The “metaphorical euphemisms” for this card are “The ‘mental block’ card (aka the ‘horns of a dilemma’ card)” A key concept to consider is “Reconciliation after difficulties, but with residual tensions.” (To my mind, “residual tension” is in the ascendancy here.)

The Minor Arcana: Two of Pentacles

Titles:

The Lord of Harmonious Change

Astrological Correspondence:

Jupiter in Capricorn, 1°—10°

Commentary:

Golden Dawn “Liber T” (S.L. Mathers):

“The harmony of change. Alternation of gain and loss, weakness and strength, ever varying occupation, wandering, discontented with any fixed condition of things; now elated, now melancholy, industrious yet unreliable, fortunate through prudence of management, yet sometimes unaccountably foolish. Alternately talkative and suspicious. Kind yet wavering and inconsistent.

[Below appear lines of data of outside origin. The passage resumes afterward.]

-- ==== Sys2Proof/Machine/RegTab.lean ====
section
/-!
DEFINITION. Machine/RegTab.lean: the set-up registers of R718, each with the fields its chapter's table gives it:
place, width, access code (R5), reset value, clamp (R477) and the time at which a write takes effect (R711).
The tables are those of R47, R142, R227, R273, R355, R356, R386, R429, R430, R479 to R484, R533, R571, R609, R610, R636,
R685, R686, R705 and R719; a reset value the spec gives as "per part" is 0 until its step has run (R742).
-/
namespace Sys2Proof.Machine

/-- The registers of block TRN (R718). -/
def regsTrn : List RegSpec :=
  [{ name := "TRN_PERIOD", base := 0x200000, dims := [], plane := .control, apply := .plain,
     fields := [⟨"PERIOD_NS", 0, 30, .rw, 0xF4240, .range 100000 1000000000⟩,
       ⟨"ACTIVE_NS", 32, 30, .ro, 0xF4240, .none⟩] },
   { name := "TRN_CTRL", base := 0x200008, dims := [], plane := .control, apply := .plain,
     fields := [⟨"MASTER", 0, 1, .rw, 0x1, .none⟩,
       ⟨"UPSTREAM", 1, 3, .rw, 0x0, .keep 7⟩,
       ⟨"THERM_LEVEL", 8, 4, .rw, 0x0, .none⟩] },
   { name := "TRN_COUNT", base := 0x200010, dims := [], plane := .control, apply := .plain,
     fields := [⟨"COUNT", 0, 32, .ro, 0x0, .none⟩] },
   { name := "TRN_LAST_BOUNDARY", base := 0x200018, dims := [], plane := .control, apply := .plain,
     fields := [⟨"TIMESTAMP_NS", 0, 64, .ro, 0x0, .none⟩] },
   { name := "TRN_STATUS", base := 0x200020, dims := [], plane := .control, apply := .plain,
     fields := [⟨"HOLDOVER", 0, 1, .ro, 0x0, .none⟩,
       ⟨"RENUMBERED", 1, 1, .w1c, 0x0, .none⟩,
       ⟨"SKEW_ALARM", 2, 1, .w1c, 0x0, .none⟩,
       ⟨"COMMIT_REPLACED", 3, 1, .w1c, 0x0, .none⟩,
       ⟨"WITHHELD", 4, 1, .ro, 0x0, .none⟩,
       ⟨"FOREIGN_SYMBOLS", 32, 32, .ro, 0x0, .none⟩] },
   { name := "TRN_PHASE_ERR", base := 0x200028, dims := [], plane := .control, apply := .plain,
     fields := [⟨"ERR_NS", 0, 32, .ro, 0x0, .none⟩,
       ⟨"HOP_DELAY_NS", 32, 16, .ro, 0x0, .none⟩] },
   { name := "TRN_CKPT_SLICE", base := 0x200030, dims := [], plane := .control, apply := .plain,
     fields := [⟨"SLICE_BYTES", 0, 31, .rw, 0x10000000, .range 0 0x40000000⟩] },
   { name := "TRN_EVENTS", base := 0x200038, dims := [], plane := .control, apply := .plain,
     fields := [⟨"OVERRUNS", 0, 48, .ro, 0x0, .none⟩] },
   { name := "TRN_WITHHELD", base := 0x200040, dims := [], plane := .control, apply := .plain,
     fields := [⟨"COUNT", 0, 48, .ro, 0x0, .none⟩] }]

/-- The registers of block STN (R718). -/
def regsStn : List RegSpec :=
  [{ name := "STN_WIDTH", base := 0x400000, dims := [], plane := .data, apply := .plain,
     fields := [⟨"FUSED", 0, 12, .ro, 0x0, .none⟩,
       ⟨"HALF0", 12, 12, .ro, 0x0, .none⟩,
       ⟨"HALF1", 24, 12, .ro, 0x0, .none⟩,
       ⟨"BYPASSED", 36, 8, .ro, 0x0, .none⟩,
       ⟨"DEGRADED", 44, 1, .ro, 0x0, .none⟩] },
   { name := "STN_BYPASS", base := 0x400008, dims := [(0x8, 2)], plane := .data, apply := .plain,
     fields := [⟨"GROUPS", 0, 64, .ro, 0x0, .none⟩] },
   { name := "STN_PENDING", base := 0x400018, dims := [(0x8, 2)], plane := .data, apply := .plain,
     fields := [⟨"GROUPS", 0, 64, .ro, 0x0, .none⟩] },
   { name := "STN_STATUS", base := 0x400028, dims := [], plane := .data, apply := .plain,
     fields := [⟨"OCC0", 0, 7, .ro, 0x0, .none⟩,
       ⟨"OCC1", 8, 7, .ro, 0x0, .none⟩,
       ⟨"OCC2", 16, 7, .ro, 0x0, .none⟩,
       ⟨"OCC3", 24, 7, .ro, 0x0, .none⟩,
       ⟨"WITHHELD", 32, 4, .ro, 0x0, .none⟩,
       ⟨"BUSY", 36, 4, .ro, 0x0, .none⟩,
       ⟨"HELD", 40, 4, .ro, 0x0, .none⟩,
       ⟨"LAYOUT_CHANGED", 44, 1, .w1c, 0x0, .none⟩] },
   { name := "STN_LAYOUT", base := 0x400030, dims := [], plane := .data, apply := .plain,
     fields := [⟨"LAYOUT", 0, 2, .ro, 0x0, .none⟩] }]

/-- The registers of block PRS (R718). -/
def regsPrs : List RegSpec :=
  [{ name := "PRS_STATUS", base := 0x500000, dims := [], plane := .data, apply := .plain,
     fields := [⟨"OCC0", 0, 6, .ro, 0x0, .none⟩,
       ⟨"OCC1", 8, 6, .ro, 0x0, .none⟩,
       ⟨"OCC2", 16, 6, .ro, 0x0, .none⟩,
       ⟨"OCC3", 24, 6, .ro, 0x0, .none⟩,
       ⟨"BUSY", 32, 4, .ro, 0x0, .none⟩,
       ⟨"HELD", 36, 4, .ro, 0x0, .none⟩,
       ⟨"LINKWAIT", 40, 4, .ro, 0x0, .none⟩,
       ⟨"LANE_AVAIL", 44, 1, .ro, 0x1, .none⟩] },
   { name := "PRS_LANES", base := 0x500008, dims := [], plane := .data, apply := .plain,
     fields := [⟨"LANES", 0, 12, .ro, 0x800, .none⟩] },
   { name := "PRS_CLAMPS", base := 0x500010, dims := [], plane := .data, apply := .plain,
     fields := [⟨"COUNT", 0, 48, .ro, 0x0, .none⟩] }]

Fortunate in journeying. Argumentative.”

The Pictorial Key to the Tarot (A.E. Waite):

“On the one hand it is represented as a card of gaiety, recreation and its connections, which is the subject of the design; but it is read also as news and messages in writing, as obstacles, agitation, trouble, embroilment. Reversed: Enforced gaiety, simulated enjoyment, literal sense, handwriting, composition, letters of exchange.”

The Book of Thoth (Aleister Crowley)

“The Two of Pentacles was of old time called the Lord of Harmonious Change. Now, more simply, Change. It shows the type of Energy appropriate to Two in its most fixed form. According to the doctrine that change is the support of stability, the card is called Change. Its celestial rulers are Jupiter and Capricornus; and these symbols are most inharmonious, so that in practical matters the good fortune of Jupiter is very limited. Their influence on the card is not great. Yet, Jupiter being himself the Wheel (Atu X), he emphasizes that idea.”

Discussion:

There is a certain queasiness to this card in its RWS incarnation. The figure is slightly off-kilter and the heaving ocean in the background arrests the eye. He appears to be rather clumsily juggling mundane considerations that may not make any difference as the ships sail away into the future without him. The lemniscate (infinity symbol) linking the pentacles is probably beyond his comprehension as he struggles to keep even two “balls in the air.” He is too close to the action to be philosophical about it. To my eye, the lemniscate suggests “being on a treadmill,” and joining the number Two to the sluggish suit of Pentacles reminds me of the old aphorism “The more things change,  the more they stay the same.” As a card of “change,” the image doesn’t engender much confidence in the ability of its agent to deliver the goods. It looks more like “uncoordinated change” or “only going through the motions” to me. Despite Crowley’s assumption, there is a restlessness to the scene that does not bode well for stability. On the positive side, if the juggler drops one ball and concentrates on the other, he will be more apt to produce something useful; he appears to be pondering just that but he does look a bit nonplussed by the prospect since to do so would be to renounce his mission in the interest of pragmatism. I’d say he needs to unload or get off the proverbial pot; his “antsy” posture gives him away..

The “metaphorical euphemisms” for this card are “The ‘if you see a chance, take it’ card (aka the ‘tipping point’ card), and several pertinent concepts and keywords are “Change for its own sake, resistance to change, impracticality, imbalance, wasted effort, mindless repetition, insecurity.”